[RECORDS TO PROCESS Boundary: Start]

-- ==== Sys2Proof/Laws/State.lean ====
section
/-! SUPPORT. Laws of the state: for each update, one lemma for every part it leaves, and what it leaves at its index and at
every other, so that no proof unfolds the update of a record. -/
namespace Sys2Proof.Machine

theorem Key.ne_of {k k' : Nat} (h : k' ≠ k) : (⟨k', 0, 0⟩ : Key) ≠ ⟨k, 0, 0⟩ := fun e => h (congrArg Key.a e)

/-! ### withPending -/

@[simp] theorem State.withPending_regs (s : State) (q : List Instr) : (s.withPending q).regs = s.regs := rfl
@[simp] theorem State.withPending_pow (s : State) (q : List Instr) : (s.withPending q).pow = s.pow := rfl
@[simp] theorem State.withPending_qual (s : State) (q : List Instr) : (s.withPending q).qual = s.qual := rfl
@[simp] theorem State.withPending_flt (s : State) (q : List Instr) : (s.withPending q).flt = s.flt := rfl
@[simp] theorem State.withPending_shadows (s : State) (q : List Instr) : (s.withPending q).shadows = s.shadows := rfl
@[simp] theorem State.withPending_rcd (s : State) (q : List Instr) : (s.withPending q).rcd = s.rcd := rfl
@[simp] theorem State.withPending_tim (s : State) (q : List Instr) : (s.withPending q).tim = s.tim := rfl
@[simp] theorem State.withPending_mgt (s : State) (q : List Instr) : (s.withPending q).mgt = s.mgt := rfl
@[simp] theorem State.withPending_lease (s : State) (q : List Instr) : (s.withPending q).lease = s.lease := rfl
@[simp] theorem State.withPending_ports (s : State) (q : List Instr) : (s.withPending q).ports = s.ports := rfl
@[simp] theorem State.withPending_rings (s : State) (q : List Instr) : (s.withPending q).rings = s.rings := rfl
@[simp] theorem State.withPending_engs (s : State) (q : List Instr) : (s.withPending q).engs = s.engs := rfl
@[simp] theorem State.withPending_lsc (s : State) (q : List Instr) : (s.withPending q).lsc = s.lsc := rfl
@[simp] theorem State.withPending_tiles (s : State) (q : List Instr) : (s.withPending q).tiles = s.tiles := rfl
@[simp] theorem State.withPending_parts (s : State) (q : List Instr) : (s.withPending q).parts = s.parts := rfl
@[simp] theorem State.withPending_pages (s : State) (q : List Instr) : (s.withPending q).pages = s.pages := rfl
@[simp] theorem State.withPending_vmem (s : State) (q : List Instr) : (s.withPending q).vmem = s.vmem := rfl
@[simp] theorem State.withPending_idle (s : State) (q : List Instr) : (s.withPending q).idle = s.idle := rfl
@[simp] theorem State.withPending_rot (s : State) (q : List Instr) : (s.withPending q).rot = s.rot := rfl
@[simp] theorem State.withPending_gov (s : State) (q : List Instr) : (s.withPending q).gov = s.gov := rfl
@[simp] theorem State.withPending_herd (s : State) (q : List Instr) : (s.withPending q).herd = s.herd := rfl
@[simp] theorem State.withPending_pack (s : State) (q : List Instr) : (s.withPending q).pack = s.pack := rfl
@[simp] theorem State.withPending_est (s : State) (q : List Instr) : (s.withPending q).est = s.est := rfl
@[simp] theorem State.withPending_ctr (s : State) (q : List Instr) : (s.withPending q).ctr = s.ctr := rfl
@[simp] theorem State.withPending_field (s : State) (q : List Instr) : (s.withPending q).field = s.field := rfl
@[simp] theorem State.withPending_rnd (s : State) (q : List Instr) : (s.withPending q).rnd = s.rnd := rfl
@[simp] theorem State.withPending_freeIx (s : State) (q : List Instr) : (s.withPending q).freeIx = s.freeIx := rfl
@[simp] theorem State.withPending_lines (s : State) (q : List Instr) : (s.withPending q).lines = s.lines := rfl
@[simp] theorem State.withPending_fused (s : State) (q : List Instr) : (s.withPending q).fused = s.fused := rfl
@[simp] theorem State.withPending_fld (s : State) (q : List Instr) (f : RField) (i j : Nat) :
    (s.withPending q).fld f i j = s.fld f i j := rfl

/-! ### setPort -/

@[simp] theorem State.setPort_regs (s : State) (k : Nat) (x : Port) : (s.setPort k x).regs = s.regs := rfl
@[simp] theorem State.setPort_pow (s : State) (k : Nat) (x : Port) : (s.setPort k x).pow = s.pow := rfl
@[simp] theorem State.setPort_qual (s : State) (k : Nat) (x : Port) : (s.setPort k x).qual = s.qual := rfl
@[simp] theorem State.setPort_flt (s : State) (k : Nat) (x : Port) : (s.setPort k x).flt = s.flt := rfl
@[simp] theorem State.setPort_shadows (s : State) (k : Nat) (x : Port) : (s.setPort k x).shadows = s.shadows := rfl
@[simp] theorem State.setPort_rcd (s : State) (k : Nat) (x : Port) : (s.setPort k x).rcd = s.rcd := rfl
@[simp] theorem State.setPort_tim (s : State) (k : Nat) (x : Port) : (s.setPort k x).tim = s.tim := rfl
@[simp] theorem State.setPort_mgt (s : State) (k : Nat) (x : Port) : (s.setPort k x).mgt = s.mgt := rfl
@[simp] theorem State.setPort_lease (s : State) (k : Nat) (x : Port) : (s.setPort k x).lease = s.lease := rfl
@[simp] theorem State.setPort_rings (s : State) (k : Nat) (x : Port) : (s.setPort k x).rings = s.rings := rfl
@[simp] theorem State.setPort_engs (s : State) (k : Nat) (x : Port) : (s.setPort k x).engs = s.engs := rfl
@[simp] theorem State.setPort_lsc (s : State) (k : Nat) (x : Port) : (s.setPort k x).lsc = s.lsc := rfl
@[simp] theorem State.setPort_tiles (s : State) (k : Nat) (x : Port) : (s.setPort k x).tiles = s.tiles := rfl
@[simp] theorem State.setPort_parts (s : State) (k : Nat) (x : Port) : (s.setPort k x).parts = s.parts := rfl
@[simp] theorem State.setPort_pages (s : State) (k : Nat) (x : Port) : (s.setPort k x).pages = s.pages := rfl
@[simp] theorem State.setPort_vmem (s : State) (k : Nat) (x : Port) : (s.setPort k x).vmem = s.vmem := rfl
@[simp] theorem State.setPort_idle (s : State) (k : Nat) (x : Port) : (s.setPort k x).idle = s.idle := rfl
@[simp] theorem State.setPort_rot (s : State) (k : Nat) (x : Port) : (s.setPort k x).rot = s.rot := rfl
@[simp] theorem State.setPort_gov (s : State) (k : Nat) (x : Port) : (s.setPort k x).gov = s.gov := rfl
@[simp] theorem State.setPort_herd (s : State) (k : Nat) (x : Port) : (s.setPort k x).herd = s.herd := rfl
@[simp] theorem State.setPort_pack (s : State) (k : Nat) (x : Port) : (s.setPort k x).pack = s.pack := rfl
@[simp] theorem State.setPort_est (s : State) (k : Nat) (x : Port) : (s.setPort k x).est = s.est := rfl
@[simp] theorem State.setPort_ctr (s : State) (k : Nat) (x : Port) : (s.setPort k x).ctr = s.ctr := rfl
@[simp] theorem State.setPort_field (s : State) (k : Nat) (x : Port) : (s.setPort k x).field = s.field := rfl
@[simp] theorem State.setPort_rnd (s : State) (k : Nat) (x : Port) : (s.setPort k x).rnd = s.rnd := rfl
@[simp] theorem State.setPort_freeIx (s : State) (k : Nat) (x : Port) : (s.setPort k x).freeIx = s.freeIx := rfl
@[simp] theorem State.setPort_lines (s : State) (k : Nat) (x : Port) : (s.setPort k x).lines = s.lines := rfl
@[simp] theorem State.setPort_fused (s : State) (k : Nat) (x : Port) : (s.setPort k x).fused = s.fused := rfl
@[simp] theorem State.setPort_pending (s : State) (k : Nat) (x : Port) : (s.setPort k x).pending = s.pending := rfl
@[simp] theorem State.setPort_fld (s : State) (k : Nat) (x : Port) (f : RField) (i j : Nat) :
    (s.setPort k x).fld f i j = s.fld f i j := rfl
/-- What was set is there. -/
@[simp] theorem State.setPort_port (s : State) (k : Nat) (x : Port) : (s.setPort k x).port k = x := Tab.get_set_same _ _ _ _
/-- Every other index is as it was. -/
theorem State.setPort_port_ne (s : State) (k : Nat) (x : Port) {k' : Nat} (h : k' ≠ k) :
    (s.setPort k x).port k' = s.port k' := Tab.get_set_ne (Key.ne_of h) _ _ _ _

/-! ### setTile -/

@[simp] theorem State.setTile_regs (s : State) (k : Nat) (x : Tile) : (s.setTile k x).regs = s.regs := rfl
@[simp] theorem State.setTile_pow (s : State) (k : Nat) (x : Tile) : (s.setTile k x).pow = s.pow := rfl
@[simp] theorem State.setTile_qual (s : State) (k : Nat) (x : Tile) : (s.setTile k x).qual = s.qual := rfl
@[simp] theorem State.setTile_flt (s : State) (k : Nat) (x : Tile) : (s.setTile k x).flt = s.flt := rfl
@[simp] theorem State.setTile_shadows (s : State) (k : Nat) (x : Tile) : (s.setTile k x).shadows = s.shadows := rfl
@[simp] theorem State.setTile_rcd (s : State) (k : Nat) (x : Tile) : (s.setTile k x).rcd = s.rcd := rfl
@[simp] theorem State.setTile_tim (s : State) (k : Nat) (x : Tile) : (s.setTile k x).tim = s.tim := rfl
@[simp] theorem State.setTile_mgt (s : State) (k : Nat) (x : Tile) : (s.setTile k x).mgt = s.mgt := rfl
@[simp] theorem State.setTile_lease (s : State) (k : Nat) (x : Tile) : (s.setTile k x).lease = s.lease := rfl
@[simp] theorem State.setTile_ports (s : State) (k : Nat) (x : Tile) : (s.setTile k x).ports = s.ports := rfl
@[simp] theorem State.setTile_rings (s : State) (k : Nat) (x : Tile) : (s.setTile k x).rings = s.rings := rfl
@[simp] theorem State.setTile_engs (s : State) (k : Nat) (x : Tile) : (s.setTile k x).engs = s.engs := rfl
@[simp] theorem State.setTile_lsc (s : State) (k : Nat) (x : Tile) : (s.setTile k x).lsc = s.lsc := rfl
@[simp] theorem State.setTile_parts (s : State) (k : Nat) (x : Tile) : (s.setTile k x).parts = s.parts := rfl
@[simp] theorem State.setTile_pages (s : State) (k : Nat) (x : Tile) : (s.setTile k x).pages = s.pages := rfl
@[simp] theorem State.setTile_vmem (s : State) (k : Nat) (x : Tile) : (s.setTile k x).vmem = s.vmem := rfl
@[simp] theorem State.setTile_idle (s : State) (k : Nat) (x : Tile) : (s.setTile k x).idle = s.idle := rfl
@[simp] theorem State.setTile_rot (s : State) (k : Nat) (x : Tile) : (s.setTile k x).rot = s.rot := rfl
@[simp] theorem State.setTile_gov (s : State) (k : Nat) (x : Tile) : (s.setTile k x).gov = s.gov := rfl
@[simp] theorem State.setTile_herd (s : State) (k : Nat) (x : Tile) : (s.setTile k x).herd = s.herd := rfl
@[simp] theorem State.setTile_pack (s : State) (k : Nat) (x : Tile) : (s.setTile k x).pack = s.pack := rfl
@[simp] theorem State.setTile_est (s : State) (k : Nat) (x : Tile) : (s.setTile k x).est = s.est := rfl
@[simp] theorem State.setTile_ctr (s : State) (k : Nat) (x : Tile) : (s.setTile k x).ctr = s.ctr := rfl
@[simp] theorem State.setTile_field (s : State) (k : Nat) (x : Tile) : (s.setTile k x).field = s.field := rfl
@[simp] theorem State.setTile_rnd (s : State) (k : Nat) (x : Tile) : (s.setTile k x).rnd = s.rnd := rfl
@[simp] theorem State.setTile_freeIx (s : State) (k : Nat) (x : Tile) : (s.setTile k x).freeIx = s.freeIx := rfl
@[simp] theorem State.setTile_lines (s : State) (k : Nat) (x : Tile) : (s.setTile k x).lines = s.lines := rfl
@[simp] theorem State.setTile_fused (s : State) (k : Nat) (x : Tile) : (s.setTile k x).fused = s.fused := rfl
@[simp] theorem State.setTile_pending (s : State) (k : Nat) (x : Tile) : (s.setTile k x).pending = s.pending := rfl
@[simp] theorem State.setTile_fld (s : State) (k : Nat) (x : Tile) (f : RField) (i j : Nat) :
    (s.setTile k x).fld f i j = s.fld f i j := rfl
/-- What was set is there. -/
@[simp] theorem State.setTile_tile (s : State) (k : Nat) (x : Tile) : (s.setTile k x).tile k = x := Tab.get_set_same _ _ _ _
/-- Every other index is as it was. -/
theorem State.setTile_tile_ne (s : State) (k : Nat) (x : Tile) {k' : Nat} (h : k' ≠ k) :
    (s.setTile k x).tile k' = s.tile k' := Tab.get_set_ne (Key.ne_of h) _ _ _ _

/-! ### setPage -/

@[simp] theorem State.setPage_regs (s : State) (k : Nat) (x : PageEnt) : (s.setPage k x).regs = s.regs := rfl
@[simp] theorem State.setPage_pow (s : State) (k : Nat) (x : PageEnt) : (s.setPage k x).pow = s.pow := rfl
@[simp] theorem State.setPage_qual (s : State) (k : Nat) (x : PageEnt) : (s.setPage k x).qual = s.qual := rfl
@[simp] theorem State.setPage_flt (s : State) (k : Nat) (x : PageEnt) : (s.setPage k x).flt = s.flt := rfl
@[simp] theorem State.setPage_shadows (s : State) (k : Nat) (x : PageEnt) : (s.setPage k x).shadows = s.shadows := rfl
@[simp] theorem State.setPage_rcd (s : State) (k : Nat) (x : PageEnt) : (s.setPage k x).rcd = s.rcd := rfl
@[simp] theorem State.setPage_tim (s : State) (k : Nat) (x : PageEnt) : (s.setPage k x).tim = s.tim := rfl
@[simp] theorem State.setPage_mgt (s : State) (k : Nat) (x : PageEnt) : (s.setPage k x).mgt = s.mgt := rfl
@[simp] theorem State.setPage_lease (s : State) (k : Nat) (x : PageEnt) : (s.setPage k x).lease = s.lease := rfl
@[simp] theorem State.setPage_ports (s : State) (k : Nat) (x : PageEnt) : (s.setPage k x).ports = s.ports := rfl
@[simp] theorem State.setPage_rings (s : State) (k : Nat) (x : PageEnt) : (s.setPage k x).rings = s.rings := rfl
@[simp] theorem State.setPage_engs (s : State) (k : Nat) (x : PageEnt) : (s.setPage k x).engs = s.engs := rfl
@[simp] theorem State.setPage_lsc (s : State) (k : Nat) (x : PageEnt) : (s.setPage k x).lsc = s.lsc := rfl
@[simp] theorem State.setPage_tiles (s : State) (k : Nat) (x : PageEnt) : (s.setPage k x).tiles = s.tiles := rfl
@[simp] theorem State.setPage_parts (s : State) (k : Nat) (x : PageEnt) : (s.setPage k x).parts = s.parts := rfl
@[simp] theorem State.setPage_vmem (s : State) (k : Nat) (x : PageEnt) : (s.setPage k x).vmem = s.vmem := rfl
@[simp] theorem State.setPage_idle (s : State) (k : Nat) (x : PageEnt) : (s.setPage k x).idle = s.idle := rfl
@[simp] theorem State.setPage_rot (s : State) (k : Nat) (x : PageEnt) : (s.setPage k x).rot = s.rot := rfl
@[simp] theorem State.setPage_gov (s : State) (k : Nat) (x : PageEnt) : (s.setPage k x).gov = s.gov := rfl
@[simp] theorem State.setPage_herd (s : State) (k : Nat) (x : PageEnt) : (s.setPage k x).herd = s.herd := rfl
@[simp] theorem State.setPage_pack (s : State) (k : Nat) (x : PageEnt) : (s.setPage k x).pack = s.pack := rfl
@[simp] theorem State.setPage_est (s : State) (k : Nat) (x : PageEnt) : (s.setPage k x).est = s.est := rfl
@[simp] theorem State.setPage_ctr (s : State) (k : Nat) (x : PageEnt) : (s.setPage k x).ctr = s.ctr := rfl
@[simp] theorem State.setPage_field (s : State) (k : Nat) (x : PageEnt) : (s.setPage k x).field = s.field := rfl
@[simp] theorem State.setPage_rnd (s : State) (k : Nat) (x : PageEnt) : (s.setPage k x).rnd = s.rnd := rfl
@[simp] theorem State.setPage_freeIx (s : State) (k : Nat) (x : PageEnt) : (s.setPage k x).freeIx = s.freeIx := rfl
@[simp] theorem State.setPage_lines (s : State) (k : Nat) (x : PageEnt) : (s.setPage k x).lines = s.lines := rfl
@[simp] theorem State.setPage_fused (s : State) (k : Nat) (x : PageEnt) : (s.setPage k x).fused = s.fused := rfl
@[simp] theorem State.setPage_pending (s : State) (k : Nat) (x : PageEnt) : (s.setPage k x).pending = s.pending := rfl
@[simp] theorem State.setPage_fld (s : State) (k : Nat) (x : PageEnt) (f : RField) (i j : Nat) :
    (s.setPage k x).fld f i j = s.fld f i j := rfl
/-- What was set is there. -/
@[simp] theorem State.setPage_page (s : State) (k : Nat) (x : PageEnt) : (s.setPage k x).page k = x := Tab.get_set_same _ _ _ _
/-- Every other index is as it was. -/
theorem State.setPage_page_ne (s : State) (k : Nat) (x : PageEnt) {k' : Nat} (h : k' ≠ k) :
    (s.setPage k x).page k' = s.page k' := Tab.get_set_ne (Key.ne_of h) _ _ _ _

[RECORDS TO PROCESS Boundary: End]

_INSTRUCTIONS TO FOLLOW_
Each line in the listing above from the one containing "(s.setPort k x).pack = s.pack := rfl" through the one containing "(s.setPort k x).est = s.est := rfl" should be repeated exactly, and no other line.

_TASK ANSWER_
@[simp] theorem State.setPort_pack (s : State) (k : Nat) (x : Port) : (s.setPort k x).pack = s.pack := rfl
@[simp] theorem State.setPort_est (s : State) (k : Nat) (x : Port) : (s.setPort k x).est = s.est := rfl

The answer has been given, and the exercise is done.